Fast Forward Weekly
- Type: Alternative weekly
- Owner: Great West Newspapers (Glacier Media)
- Publisher: Ian Chiclo
- Editor: Maureen McNamee
- Founded: December 1995; 30 years ago
- Ceased publication: March 2015; 11 years ago
- Language: English
- Headquarters: Calgary, Alberta, Canada
- Circulation: 30,000
- Website: ffwdweekly.com

= Fast Forward Weekly =

Canadian weekly newspaper

Fast Forward Weekly (FFWD) was a news and entertainment weekly which provided news, alternative viewpoints, entertainment information, review articles and specialized advertising. It was distributed throughout Calgary, Banff and Canmore. It is owned by Great West Newspapers.

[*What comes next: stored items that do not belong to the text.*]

-- ==== Sys2Proof/Laws/Step.lean ====
section
/-! SUPPORT. What a tick can do: it ends in the fetch, it ends in the decoder, or it executes one instruction. -/

namespace Sys2Proof.Machine

open Sys2Proof

/-- The whole of fetch and decode, case by case (40_cycle.md R110). -/
theorem State.beginTick_cases (s : State) :
    (0xFFF ≤ s.pc.toNat ∧ s.beginTick = .ended (({ s with report := .ok } : State).raise
      { code := .memoryRange, word := 0x0000#16, addr := max s.pc.toNat Config.memSize })) ∨
    (s.pc.toNat ≤ 0xFFE ∧ ∃ w, decodeWord (s.mem.readWord s.pc.toNat) = .unknownOpcode w ∧
      s.beginTick = .ended (({ s with pc := s.pc + 2#16, report := .ok } : State).raise
        { code := .unknownOpcode, word := w, addr := s.pc.toNat })) ∨
    (s.pc.toNat ≤ 0xFFE ∧ ∃ i, decodeWord (s.mem.readWord s.pc.toNat) = .instr i ∧
      s.beginTick = .execute i { s with pc := s.pc + 2#16, report := .ok }) := by
  simp only [State.beginTick, State.fetch]
  cases hc : checkRange s.pc.toNat 2 with
  | some bad =>
    obtain ⟨rfl, -, h⟩ := checkRange_eq_some hc
    exact .inl ⟨by simp only [Config.memSize] at h; omega, rfl⟩
  | none =>
    have h : s.pc.toNat ≤ 0xFFE := by
      have := (checkRange_eq_none_iff _ _).mp hc
      simp only [Config.memSize] at this; omega
    cases hd : decodeWord (s.mem.readWord s.pc.toNat) with
    | instr i => exact .inr (.inr ⟨h, i, rfl, by simp only [hd]; rfl⟩)
    | unknownOpcode w => exact .inr (.inl ⟨h, w, rfl, by simp only [hd]; rfl⟩)

theorem step_of_execute {s t : State} {i : Instr} (h : s.beginTick = .execute i t) : step s = exec i t := by
  simp only [step, h]

theorem step_of_ended {s t : State} (h : s.beginTick = .ended t) : step s = .next t := by
  simp only [step, h]

/-- After an advance from a fetched address, `pc` is that address and 2, with no wrap (10_state.md R26). -/
theorem toNat_pc_add_two {pc : Word} (h : pc.toNat ≤ 0xFFE) : (pc + 2#16).toNat = pc.toNat + 2 := by
  rw [BitVec.toNat_add, show (2#16).toNat = 2 from rfl]; omega

end Sys2Proof.Machine
end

With an assessed readership of 70,000 upon a distributed circulation of 30,000, the paper was one of the most widely circulated and well-respected alternative newspapers in Canada.

The paper originated in December 1995 as Calgary's first alternative weekly publication. As of 2007, it was the only freely-distributed weekly newspaper of its type in the city, having outlasted a number of competitors including a short-lived Calgary edition of The Georgia Straight, which had originally been called VOX, the long-running Calgary Mirror (which folded in 2001), and the Mirrors successor, FYI Calgary In-Print, which ran for only five months in 2001.

While the paper was initially arts-focused, in it later began covering more news stories and social issues.

In 2008, the paper was criticized over publishing a controversial article quoting Calgary Conservative MP Lee Richardson on comments regarding immigrants and crime which he later stated he regretted; clarifying he was referring only to youth gangs in the city. Canada's Prime Minister Stephen Harper called the reporting "gotcha journalism" for taking his comments out of their intended context, while other party leaders called for his resignation.

One of Fast Forward's most popular editions was its annual Best of Calgary readers' poll. For this, readers voluntarily submitted their responses to a large variety of questions, indicating their favourite (or least favourite) aspects of Calgary, including its food, people, culture, infrastructure, political leadership and more.

After 19 years, Fast Forward Weekly shut down. Great West Newspapers announced February 21, 2015, that the last issue would be March 5, 2015. "Ad revenue was not enough to support the continuance of a free weekly newspaper" was cited as the main reason for the publications demise.

The website, ffwdweekly.com, is offline but the snapshots of certain pages were saved 815 times between February 20, 2002, and January 5, 2022 and are viewable on the Internet Archive Wayback machine.